I numeroni fanno sempre stragi di cuori. Piacciono, a prima vista, seducono perché fanno sognare. È circolata l’ipotesi di un fondo salva-Stati con una potenza di fuoco da 3mila (o 2mila, perché no) miliardi di euro e questa cifra mozzafiato ha sostenuto le Borse – oscurando provvisoriamente i timori di recessione e default greco – e ha contribuito a riportare lo spread tra BTp e Bund a 385 punti, con il rendimento dei titoli tedeschi in risalita dall’1,71 all’1,81 per cento.

Ma esiste un precedente: quando esplose il caso della Grecia, nel maggio 2010, il clamore dell’annuncio del piano da “one trillion dollars” fu seguito da una crisi senza precedenti del debito sovrano europeo. Nella sua prima versione (quella attuale) l’Efsf può emettere bond fino a 225 miliardi, nella seconda (non ancora attuata) 440 miliardi in vista del fondo permanente Esm (anticipato forse dal 2013 al 2012) con una capacità di intervento da 500 miliardi. Ma non basta. Quando a Grecia, Portogallo e Irlanda la crisi di fiducia si è allargata a Spagna e Italia, il mercato ha calcolato che le risorse per ipotetici salvataggi degli Stati europei in crisi di liquidità sarebbero dovute lievitare ad almeno 2mila miliardi (le aste a medio-lungo termine di Italia e Spagna potrebbero superare i 1.200 miliardi nel 2012-2015).

Miliardo più miliardo meno, l’arsenale delle munizioni è lievitato verso quota tremila, una cifra che in realtà sta a significare “senza limiti”. Il mercato reclama un’Eurolandia in grado di attingere a un bacino di risorse illimitate per arginare qualsiasi forma possa assumere in futuro la crisi del debito: ricapitalizzare le banche, sostituirsi alle aste dei titoli di qualsiasi Stato, coprire i fabbisogni pubblici per evitare default.
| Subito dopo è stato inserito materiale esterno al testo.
-- ==== Sys2Proof/Machine/Objects.lean ====
section
/-! DEFINITION. The parameter dictionary as tables: every object's type, access code, default and range (the object
tables of every chapter), its reserved bits (R10), its owning function (R474, R521) and its descriptor (R462). Objects
are named by their key, index * 256 + subindex. -/

namespace Sys2Proof.Machine

open Sys2Proof

/-- Types (chapter 13), with the size of a DOMAIN. -/
inductive Ty where
  | bool | u8 | u16 | u32 | u64 | i32 | ftime | domain (bytes : Nat)
deriving DecidableEq, Repr

/-- Access codes. -/
inductive Acc where
  | ro | rw | rws | wo | const | w1c
deriving DecidableEq, Repr

/-- One row of an object table. `mask` marks the bits that are not reserved; `lo`-`hi` is the stated range. -/
structure Obj where
  ty : Ty
  acc : Acc
  dflt : Nat
  lo : Nat
  hi : Nat
  mask : Nat
deriving DecidableEq, Repr

/-- Who must be STOPPED for an RWS write, and whose STARTING puts it into force (R521). -/
inductive Owner where
  /-- A function, by FUNC_ID. -/
  | func (fid : Nat)
  /-- Every NI and Ndesil port (R19). -/
  | instance_
  | group (g : Nat)
  /-- Every engine (R350). -/
  | engines
  /-- The routers and NIs of a domain (R435). -/
  | domain (d : Nat)
deriving DecidableEq, Repr

def Ty.size : Ty → Nat
  | .bool | .u8 => 1
  | .u16 => 2
  | .u32 | .i32 => 4
  | .u64 => 8
  | .ftime => 10
  | .domain n => n

def Ty.code : Ty → Nat
  | .bool => 0
  | .u8 => 1
  | .u16 => 2
  | .u32 => 3
  | .u64 => 4
  | .i32 => 5
  | .ftime => 6
  | .domain _ => 8

def Acc.code : Acc → Nat
  | .ro => 0
  | .rw => 1
  | .rws => 2
  | .wo => 3
  | .const => 4
  | .w1c => 5

/-- The largest value of a type. -/
def Ty.top (t : Ty) : Nat := if t = .bool then 1 else 256 ^ t.size - 1

def key (idx sub : Nat) : Nat := idx * 256 + sub

/-- A row with the whole range of its type and no reserved bit. -/
def Obj.plain (t : Ty) (a : Acc) (d : Nat) : Obj := ⟨t, a, d, 0, t.top, 256 ^ t.size - 1⟩

def ro (t : Ty) (d : Nat := 0) : Option Obj := some (.plain t .ro d)
def rw (t : Ty) (d : Nat) : Option Obj := some (.plain t .rw d)
def wo (t : Ty) : Option Obj := some (.plain t .wo 0)
def const (t : Ty) (d : Nat) : Option Obj := some (.plain t .const d)
/-- A row with a range. -/
def ranged (t : Ty) (a : Acc) (d lo hi : Nat) : Option Obj := some ⟨t, a, d, lo, hi, 256 ^ t.size - 1⟩
/-- A row whose layout has reserved bits. -/
def masked (t : Ty) (a : Acc) (d mask : Nat) : Option Obj := some ⟨t, a, d, 0, t.top, mask⟩

/-- The value of GEN_DIGEST (R492). -/
def genDigest (g : Gen) : Nat :=
  crc32c (toBytes g.dimX 1 ++ toBytes g.dimY 1 ++ toBytes g.nis.length 1 ++ toBytes g.engineCount 1 ++
    toBytes g.ports.length 1 ++ toBytes g.doms.length 1 ++ toBytes g.wireDelay 2 ++ toBytes g.wireEnergy 2 ++
    toBytes g.worstDelay 2 ++ toBytes g.worstEnergy 2 ++ (List.range 127).flatMap fun l => toBytes (g.niMap l) 4)

/-- Mask of the bits [hi:lo]. -/
def bits (hi lo : Nat) : Nat := 2 ^ (hi + 1) - 2 ^ lo
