-- ==== Sys2Proof/Machine/Ops.lean ====
section
/-! DEFINITION. The named operations every meaning is made of: registers, counters, time, logs, memory, units, links,
what leaves the block, and what the Shuttle sends of itself. -/

namespace Sys2Proof.Machine

open Sys2Proof

/-! ### MG_STATUS (R467) -/

def mgOk : Nat := 0
def mgAbsent : Nat := 1
def mgReadOnly : Nat := 2
def mgStopRequired : Nat := 3
def mgRange : Nat := 4
def mgLocked : Nat := 5
def mgBusy : Nat := 6
def mgPrkArmed : Nat := 7
def mgTreeInvalid : Nat := 8
def mgLength : Nat := 9
def mgUnknown : Nat := 0x0A
def mgDenied : Nat := 0x0B
def mgQueueFull : Nat := 0x0C

/-! ### How a meaning answers -/

/-- The next state a change of the machine gives; the generated description and the queue stay. -/
def State.run (s : State) (f : Gen → Mach → Mach) : Host.Outcome State Fault Refusal :=
  .next { s with m := f s.gen s.m }

/-- As `State.run`, for an event of a named part: a part that was not generated has no event (R15, log 10). -/
def State.runIf (s : State) (present : Bool) (f : Gen → Mach → Mach) : Host.Outcome State Fault Refusal :=
  if present then s.run f else .next s

/-- As `State.runIf`, for an arriving packet, which must carry the CMD of its row. -/
def State.runPkt (s : State) (present : Bool) (cmd : Bool) (f : Gen → Mach → Mach) : Host.Outcome State Fault Refusal :=
  if present then (if cmd then s.run f else .refused .illFormed) else .next s

/-! ### What leaves the block -/

def Mach.emit (m : Mach) (o : Out) : Mach := { m with out := m.out ++ [o] }

/-- A dictionary access ends with its MG_STATUS. -/
def withStatus (x : Mach × Nat) : Mach := x.1.emit (.status x.2)

/-- A command row that is a write of an object: where the object belongs to a part that was not generated the write is
refused with OBJECT_ABSENT and has no side effect (R5). -/
def State.runWrite (s : State) (present : Bool) (f : Gen → Mach → Mach × Nat) : Host.Outcome State Fault Refusal :=
  s.run fun g m => withStatus (if present then f g m else (m, mgAbsent))

/-! ### Registers -/

/-- The default of an object: its table's, but for ENG_BASE, which follows NODE_ID (R298). -/
def dfltOf (g : Gen) (m : Mach) (k : Nat) : Nat :=
  if k = key 0x6000 1 then 64 * (m.regs.getD (key 0x1001 1) 0xFFFF % 32)
  else ((objOf g k).map (·.dflt)).getD 0

/-- The value the dictionary store holds for an object (R520: the last accepted one). -/
def Mach.reg (m : Mach) (g : Gen) (k : Nat) : Nat := (m.regs.get? k).getD (dfltOf g m k)

/-- The value in force (R520, R521). -/
def Mach.cfg (m : Mach) (g : Gen) (k : Nat) : Nat := (m.inForce.get? k).getD (m.reg g k)

def Mach.setReg (m : Mach) (k v : Nat) : Mach := { m with regs := m.regs.put k v }

/-- Add to a counter that stops at its type's largest value. -/
def Mach.addSat (m : Mach) (g : Gen) (k n : Nat) : Mach :=
  m.setReg k (min (m.reg g k + n) (((objOf g k).map (·.ty.top)).getD 0))

/-- Add to a counter that wraps at its own width (R499). -/
def Mach.addWrap (m : Mach) (g : Gen) (k n : Nat) : Mach :=
  m.setReg k ((m.reg g k + n) % (((objOf g k).map (·.ty.top)).getD 0 + 1))

/-! A write and a hardware update of one object in the same ao cycle: the update is applied after the write, whichever
command comes first, so a bit of a W1C object that hardware sets reads one (R13, R14). -/

/-- The ao cycle of now, counted from 1 (R9). -/
def Mach.aoCycle (m : Mach) : Nat := m.time.clk / (40 * 65536) + 1

/-- A word with the bits of `mask` taken from `v`. -/
def mergeBits (w mask v : Nat) : Nat := w - (w &&& mask) + (v &&& mask)

/-- What hardware has updated of object k in this ao cycle: mask and value. -/
def Mach.hwNow (m : Mach) (k : Nat) : Nat × Nat :=
  match m.hw.get? k with
  | some (c, mask, v) => if c = m.aoCycle then (mask, v) else (0, 0)
  | none => (0, 0)

/-- Remember that hardware set the bits of `mask` of object k to those of `v`. -/
def Mach.noteHw (m : Mach) (k mask v : Nat) : Mach :=
  { m with hw := m.hw.put k (m.aoCycle, (m.hwNow k).1 ||| mask, mergeBits (m.hwNow k).2 mask v) }

/-- Hardware sets bits of an object. -/
def Mach.orReg (m : Mach) (g : Gen) (k v : Nat) : Mach := (m.setReg k (m.reg g k ||| v)).noteHw k v v

/-- Hardware updates the bits of `mask` of an object. -/
def Mach.hwReg (m : Mach) (g : Gen) (k mask v : Nat) : Mach := (m.setReg k (mergeBits (m.reg g k) mask v)).noteHw k mask v

/-- A write of an object's value takes effect; what hardware updates of it in the same ao cycle is applied after it. -/
def Mach.write (m : Mach) (k v : Nat) : Mach := m.setReg k (mergeBits v (m.hwNow k).1 (m.hwNow k).2)

/-- Add to 48-bit event counter e at index `idx` under CHAIN (R493, R494). -/
def addEvent (m : Mach) (g : Gen) (idx chain e n : Nat) : Mach :=
  if e % 2 = 1 && bit chain (e / 2) then m
  else
    let old := m.reg g (key idx e)
    let m := m.setReg (key idx e) ((old + n) % 2 ^ 48)
    if e % 2 = 0 && bit chain (e / 2) then
      m.setReg (key idx (e + 1)) ((m.reg g (key idx (e + 1)) + (old + n) / 2 ^ 48) % 2 ^ 48)
    else m

/-- Router event counter e of router r (R497). -/
def Mach.cntR (m : Mach) (g : Gen) (r e : Nat) (n : Nat := 1) : Mach :=
  addEvent m g (0xA100 + r) (m.reg g (key (0xA100 + r) 0x40)) e n

/-- NI event counter e of NI l (R498). The Shuttle's NI has none (R507). -/
def Mach.cntN (m : Mach) (g : Gen) (l e : Nat) (n : Nat := 1) : Mach :=
  if l = 0 then m else addEvent m g (0xA200 + l) (m.reg g (key (0xA200 + l) 0x80)) e n

/-- The clock's own cycle events add with several increments at once. -/
def Mach.cntAll (m : Mach) (f : Mach → Nat → Mach) (es : List Nat) : Mach := es.foldl f m

/-! ### Identity -/

def Mach.node (m : Mach) (g : Gen) : Nat := m.cfg g (key 0x1001 1)
def Mach.package (m : Mach) (g : Gen) : Nat := m.cfg g (key 0x1001 2)
/-- The fabric ID of an NI of this instance. -/
def Mach.fid (m : Mach) (g : Gen) (l : Nat) : BitVec 16 := mkFid (m.node g) l

/-! ### Time -/

/-- Units of 1/65,536 ns in a nanosecond, a microsecond and one fc. -/
def nsUnits (n : Nat) : Nat := n * 65536
def usUnits (n : Nat) : Nat := n * 65536000
def fcUnits (n : Nat) : Nat := n * 32768

/-- The slot clock, which timers run on. -/
def Mach.now (m : Mach) : Nat := m.time.clk
/-- Fabric time, and its NS. -/
def Mach.ft (m : Mach) : Nat := m.time.ft
def Mach.ns (m : Mach) : Nat := m.time.ft / 65536

/-- A context whose wait is over is ready in the next fc (R314). -/
def Ctx.wake (x : Ctx) (now : Nat) : Ctx := { x with st := .ready, rdyAt := now + fcUnits 1 }

/-- ST: fabric time in whole half-nanoseconds (R160). -/
def TimeSt.slotTime (t : TimeSt) : Nat := t.ft / 32768

/-- SLOT_ERR = SC − ST (R160). -/
def TimeSt.slotErr (t : TimeSt) : Int := (t.sc : Int) - (t.slotTime : Int)

/-- While LOCKED with the pricking IDLE, SC follows ST (R160). -/
def alignSc (m : Mach) : Mach :=
  if m.time.st = .locked && m.prk.st = .idle then { m with time := { m.time with sc := m.time.slotTime } } else m

/-- How much of the offset being slewed its first `k` fc would remove at a constant rate (R151). -/
def TimeSt.slewed (t : TimeSt) (k : Nat) : Int := t.slew * (min k t.slewLen : Nat) / (t.slewLen : Int)

/-- What fabric time gains in the next `n` fc: a half nanosecond each, and their share of the offset being slewed, at most one
part in `div` (R151). -/
def TimeSt.gain (t : TimeSt) (div n : Nat) : Int :=
  if t.slew = 0 then (fcUnits n : Nat)
  else
    let lim : Int := (fcUnits n / div : Nat)
    (fcUnits n : Nat) + max (-lim) (min lim (t.slewed (t.slewDone + n) - t.slewed t.slewDone))

/-- The slew is limited to 50 ppm while any pricking in the system is ACTIVE, and to 500 ppm otherwise (R151). -/
def Mach.slewDiv (m : Mach) : Nat :=
  if m.prk.st = .active || m.prk.st = .activeArmed || Config.farPricking m.time.clk then 20000 else 2000

/-- `n` fc pass: the slot clock, fabric time and the slot count go on. -/
def TimeSt.pass (t : TimeSt) (div n : Nat) : TimeSt :=
  { t with
    clk := t.clk + fcUnits n
    ft := ((t.ft : Int) + t.gain div n).toNat % 2 ^ 80
    sc := (t.sc + n) % 2 ^ 64
    slewDone := min (t.slewDone + n) t.slewLen }

def Mach.pass (m : Mach) (n : Nat) : Mach := if n = 0 then m else alignSc { m with time := m.time.pass m.slewDiv n }

/-- Let whole fc pass until the slot clock has reached `t` (log 5). -/
def Mach.advanceTo (m : Mach) (t : Nat) : Mach := m.pass ((t - m.now + 32767) / 32768)

/-- The fewest fc that bring fabric time to gain at least `d`, found bit by bit from 2 ^ `bits`; `n` fc do not. -/
def TimeSt.fcsFor (t : TimeSt) (div : Nat) (d : Int) : Nat → Nat → Nat
  | 0, n => n + 1
  | bits + 1, n => t.fcsFor div d bits (if t.gain div (n + 2 ^ bits) < d then n + 2 ^ bits else n)

/-- Let whole fc pass until fabric time has reached `t`. -/
def Mach.advanceFt (m : Mach) (t : Nat) : Mach :=
  if t ≤ m.time.ft then m else m.pass (m.time.fcsFor m.slewDiv ((t : Int) - (m.time.ft : Int)) 80 0)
La cifra di per sé è un simbolo. E c’è da aspettarsi che, dopo l’infatuazione, dalla forma il mercato passerà alla sostanza. Le uniche risorse illimitate disponibili sono quelle delle banche centrali, e quindi Bce: per questo è spuntata ieri l’idea di un Efsf che si finanzi tramite Francoforte. Altra fonte “illimitata” è la leva: l’Efsf potrebbe garantire in parte (il 20%?) le emissioni dei titoli di Stato di Paesi in crisi di liquidità, consentendo alla Bce di acquistarne senza scrupoli (fino a 2.200 miliardi?). Oppure per estendere a dismisura i confini del superveicolo si potrebbero rilanciare le cartolarizzazioni: impacchettare bond o prestiti dell’Efsf per erogarne dei nuovi. Leverage e asset-backed securities tornano al centro del dibattito, questa volta schierati dalla parte dei “buoni”.

Che siano 2mila o 3mila miliardi, con o senza leva, con o senza Abs, queste risorse diventeranno un fardello per gli Stati con le spalle larghe. Eurostat lo ha messo bene in chiaro quando ha contabilizzato gli Efsf-bond come debito pubblico, ripartendoli nello stock dei debiti degli Stati garanti dell’Efsf stesso. Il pozzo senza fondo dal quale attingere potrebbe costare il rating “AAA” a Germania e Francia, persino alla Bce, all’Efsf e all’Esm. Quando il mercato si sveglierà dal sogno da 3mila miliardi, i politici europei dovranno essere pronti a evitare che Borse e spread ripiombino nell’incubo.